Exercise: In the data below, find the line that contains "(∃ (s : State) (o" and the line that contains "State.reset with le.outs". Copy both, plus every line between them, exactly.

Data records:
/-- The hypotheses of each clause of TileLinks are met together. -/
theorem wit_TileLinks :
    (∃ (s : State) (t : Tile), (s.Ready) ∧ ((s.tl t).linkUp = true) ∧ ((s.tl t).badFrame = false)) ∧
    (∃ (s : State) (t : Tile), (s.Ready) ∧ ((s.tl t).badFrame = true)) ∧
    (∃ (s : State) (t : Tile), (s.Ready) ∧ (s.tileLanesOn t = false)) ∧
    (∃ (s : State) (t : Tile) (b r v : State), (s.Ready) ∧ ((s.tl t).linkUp = false) ∧ ((s.tl t).powered = true) ∧ (s.tileLanesOn t = false) ∧ (b = (let u := s.updTl t (fun x => { x with linkUp := true, badFrame := false, retry := 0 }); ({ u with tm.reps := Map.upd u.tm.reps t {} (fun y => { y with due := u.cycle }) } : State))) ∧ (r = (if (s.tl t).needReinit then b.tileReinit t else b)) ∧ (v = (r.updTl t (fun x => { x with told := true })).fsum t 5)) :=
  ⟨⟨(State.reset.updTl 3 (fun x => { x with linkUp := true })), 3, by decide⟩,
   ⟨(State.reset.updTl 3 (fun x => { x with badFrame := true })), 3, by decide⟩,
   ⟨State.reset, 3, by decide⟩,
   ⟨State.reset.updTl 3 (fun x => { x with needReinit := false }), 3, _, _, _, by decide, by decide, by decide, by decide, rfl, rfl, rfl⟩⟩

/-- The hypotheses of each clause of AoWrites are met together. -/
theorem wit_AoWrites :
    (∃ (s : State) (a : Ao) (v : W32), (s.clk = Clk.running) ∧ (s.Quiet) ∧ (s.ga F.AO_CFG_OWNED a = 0)) ∧
    (∃ (s : State) (a : Ao) (code : BitVec 16), (s.Ready) ∧ (s.ona F.AO_CFG_OWNED a = true) ∧ (s.pm (s.ga F.AO_CFG_PART a) = 3 ∨ s.pm (s.ga F.AO_CFG_PART a) = 4) ∧ (s.ona F.AO_STAT_FAULT a = false) ∧ (s.tileFenced (aoTile a) = false) ∧ (s.partFenced (s.ga F.AO_CFG_PART a) = false) ∧ (s.cal.meas = []) ∧ (s.wroteNow a = none)) ∧
    (∃ (s : State) (a : Ao) (code : BitVec 16), (s.Ready) ∧ (s.ona F.AO_CFG_OWNED a = false ∨ (s.pm (s.ga F.AO_CFG_PART a) ≠ 3 ∧ s.pm (s.ga F.AO_CFG_PART a) ≠ 4) ∨ s.ona F.AO_STAT_FAULT a = true ∨ s.tileFenced (aoTile a) = true ∨ s.partFenced (s.ga F.AO_CFG_PART a) = true ∨ s.actBlocked a 4 = true)) ∧
    (∃ (s : State) (a : Ao), (s.clk = Clk.running) ∧ (s.ona F.AO_STAT_FAULT a = true)) ∧
    (∃ (s : State) (a : Ao), (s.Ready)) ∧
    (∃ (s : State) (o : LoopOut) (rest : List LoopOut), (s.Ready) ∧ (s.le.outs = o :: rest)) ∧
    (∃ (s : State) (a : Nat), ((s.tl (aoTile a)).powered = true) ∧ (s.on F.TST_OS_STAT_BUSY (aoTile a) = false) ∧ (s.ga F.AO_CFG_MODE a = 2) ∧ (s.ona F.AO_CFG_EN a = true)) :=
  ⟨⟨State.reset, 5, by decide⟩,
   ⟨(((State.reset.put F.AO_CFG_OWNED 1 0 5).put F.GLB_MODE_MODE 3).put F.GLB_PMODE_MODE 3 0), 5, 7, by decide⟩,
   ⟨State.reset, 5, 7, by decide⟩,
   ⟨State.reset.put F.AO_STAT_FAULT 1 0 5, 5, by decide⟩,
   ⟨State.reset, 5, by decide⟩,
   ⟨{ State.reset with le.outs := [⟨5, 7, 0⟩] }, ⟨5, 7, 0⟩, [], by decide⟩,
   ⟨((State.reset.put F.AO_CFG_MODE 2 0 5).put F.AO_CFG_EN 1 0 5), 5, by decide⟩⟩

/-- The hypotheses of each clause of Supervision are met together. -/
theorem wit_Supervision :
    (∃ (s : State) (t : Tile) (k : Nat) (reading : BitVec 16) (aux : Nat) (lim : Bool) (u : State), (s.Ready) ∧ ((s.tl t).sadc.prio = [(k, 0)]) ∧ (s.supervised t k = true) ∧ (u = ((s.updSadc t (fun q => { q with prio := [] })).pa F.AO_RB_READING reading.toNat (t * 1280 + k)).pa F.AO_RB_VALID 1 (t * 1280 + k))) ∧
    (∃ (s : State) (why : Fin 2), (s.Ready)) ∧
    (∃ (s : State), (s.clk = Clk.lost) ∧ (s.Quiet)) :=
  ⟨⟨(((State.reset.updSadc 0 (fun q => { q with prio := [(5, 0)] })).put F.AO_CFG_MODE 1 0 5).put F.AO_CFG_EN 1 0 5), 0, 5, 7, 0, false, _, by decide, by decide, by decide, rfl⟩,
   ⟨State.reset, 1, by decide⟩,
   ⟨{ State.reset with clk := .lost }, by decide⟩⟩

/-- The hypotheses of each clause of MonitorInputs are met together. -/
theorem wit_MonitorInputs :
    (∃ (s : State) (m : Mi) (v : W32), (s.Ready) ∧ (s.gm F.MI_CFG_OWNED m = bitsOf v.toNat F.MI_CFG_OWNED.lo F.MI_CFG_OWNED.wd) ∧ (s.gm F.MI_CFG_PART m = bitsOf v.toNat F.MI_CFG_PART.lo F.MI_CFG_PART.wd)) ∧
    (∃ (s : State) (t : Tile) (code : Byte), (s.Ready)) ∧
    (∃ (s : State) (t : Tile) (i : Byte), (s.Ready) ∧ (biasPos (s.ramp t) s.cycle = (s.ramp t).target)) ∧
    (∃ (s : State) (t : Tile), (s.clk = Clk.running)) ∧
    (∃ (s : State) (t : Tile) (d : Madc) (code : BitVec 12) (sat : Bool) (u : State) (c : Option Flight), (s.Ready) ∧ (s.madcRuns = true) ∧ (s.cycle % 4 = 0) ∧ ((s.md t d).edge ≠ some s.cycle) ∧ (s.startConv t d = (u, c))) ∧
    (∃ (s : State) (t : Tile) (d : Madc) (code : BitVec 12) (sat : Bool), (s.Ready) ∧ (s.madcRuns = false ∨ s.cycle % 4 ≠ 0 ∨ (s.md t d).edge = some s.cycle)) ∧
    (∃ (s : State) (t d : Nat), ((s.md t d).active = []) ∧ ((s.md t d).pass = true) ∧ ((s.md t d).pos ≤ (s.md t d).len) ∧ ((s.md t d).mode ≠ 1) ∧ ((s.md t d).delay = none)) ∧
    (∃ (s : State) (t : Tile) (d : Madc) (v : W32) (u : State), (s.Ready) ∧ (u = s.each [F.MI_SCAN_CTL_MODE, F.MI_SCAN_CTL_TPART, F.MI_SCAN_CTL_LEN, F.MI_SCAN_CTL_DELAY] (fun s f => s.sput f (bitsOf v.toNat f.lo f.wd) t d))) ∧
    (∃ (s : State) (t : Tile) (d : Madc), (s.Ready) ∧ ((s.md t d).mode = 1) ∧ ((s.md t d).timer ≤ s.cycle) ∧ (s.madcRuns = true) ∧ ((s.md t d).pass = false ∨ (s.md t d).pos ≤ (s.md t d).len)) ∧
    (∃ (s : State) (t : Tile) (d : Madc) (due : Nat), (s.Ready) ∧ ((s.md t d).delay = some due) ∧ (due ≤ s.cycle)) ∧
    (∃ (s : State) (t : Tile) (d : Madc), (s.Ready) ∧ ((s.md t d).pass = true) ∧ ((s.md t d).mode = s.g F.MI_SCAN_CTL_MODE t d)) ∧
    (∃ (s : State) (t : Tile) (d : Madc), (s.Ready) ∧ ((s.md t d).active.filter (s.focusOver (s.md t d).mode) = [])) ∧
    (∃ (s : State) (t : Tile) (d : Madc) (e : FocEnt), (s.Ready) ∧ ((s.md t d).active = [e]) ∧ (s.focusOver (s.md t d).mode e = true)) :=
  ⟨⟨State.reset, 5, 0, by decide⟩,
   ⟨State.reset, 5, 0, by decide⟩,
   ⟨State.reset, 5, 0, by decide⟩,
   ⟨State.reset, 5, by decide⟩,
   ⟨({ State.reset with mon.madcs := [(0, { pass := true })] }.put F.GLB_MODE_MODE 3), 0, 0, 0, false, _, _, by decide, by decide, by decide, by decide, (Prod.eta _).symm⟩,
   ⟨{ State.reset with cycle := 1 }, 0, 0, 0, false, by decide⟩,
   ⟨{ State.reset with mon.madcs := [(0, { pass := true })] }, 0, 0, by decide⟩,
   ⟨State.reset, 0, 0, 0, _, by decide, rfl⟩,
   ⟨({ State.reset with mon.madcs := [(0, { mode := 1 })] }.put F.GLB_MODE_MODE 3), 0, 0, by decide⟩,
   ⟨{ State.reset with mon.madcs := [(0, { mode := 2, delay := some 0 })] }, 0, 0, 0, by decide⟩,
   ⟨{ State.reset with mon.madcs := [(0, { pass := true, len := 0, pos := 1 })], cycle := 4 }, 0, 0, by decide⟩,
   ⟨State.reset, 0, 0, by decide⟩,
   ⟨{ State.reset with mon.madcs := [(0, { active := [⟨5, 0, 0⟩] })] }, 0, 0, ⟨5, 0, 0⟩, by decide⟩⟩

/-- The hypotheses of each clause of SampleQueues are met together. -/
theorem wit_SampleQueues :
    (∃ (s : State) (t m : Nat) (x : Samp) (rest : List (Nat × Nat × Samp)), (s.Ready) ∧ (s.mon.fwd = (t, m, x) :: rest)) ∧
    (∃ (s : State) (t : Tile) (b : Fin 3), (s.Ready) ∧ (125 * (Map.look s.mon.refills (3 * t + b) 0 + 1) ≤ 8 * s.cycle)) ∧
    (∃ (s : State) (q w : Nat) (rest : List (Nat × Nat)) (u : State), (s.Ready) ∧ (s.mon.sq = (q, w) :: rest) ∧ (u = { s with mon.sq := rest })) ∧
    (∃ (s : State) (q : Fin 16) (v : BitVec 17), (s.Ready)) ∧
    (∃ (s : State) (q : Fin 16), (s.Ready)) :=
  ⟨⟨{ State.reset with mon.fwd := [(0, 5, ⟨0, 0, false, 0, 0, 0⟩)] }, 0, 5, ⟨0, 0, false, 0, 0, 0⟩, [], by decide⟩,
   ⟨{ State.reset with cycle := 100 }, 0, 0, by decide⟩,
   ⟨{ State.reset with mon.sq := [(0, 5)] }, 0, 5, [], _, by decide, by decide, rfl⟩,
   ⟨State.reset, 0, 0, by decide⟩,
   ⟨State.reset, 0, by decide⟩⟩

Output below:
    (∃ (s : State) (o : LoopOut) (rest : List LoopOut), (s.Ready) ∧ (s.le.outs = o :: rest)) ∧
    (∃ (s : State) (a : Nat), ((s.tl (aoTile a)).powered = true) ∧ (s.on F.TST_OS_STAT_BUSY (aoTile a) = false) ∧ (s.ga F.AO_CFG_MODE a = 2) ∧ (s.ona F.AO_CFG_EN a = true)) :=
  ⟨⟨State.reset, 5, by decide⟩,
   ⟨(((State.reset.put F.AO_CFG_OWNED 1 0 5).put F.GLB_MODE_MODE 3).put F.GLB_PMODE_MODE 3 0), 5, 7, by decide⟩,
   ⟨State.reset, 5, 7, by decide⟩,
   ⟨State.reset.put F.AO_STAT_FAULT 1 0 5, 5, by decide⟩,
   ⟨State.reset, 5, by decide⟩,
   ⟨{ State.reset with le.outs := [⟨5, 7, 0⟩] }, ⟨5, 7, 0⟩, [], by decide⟩,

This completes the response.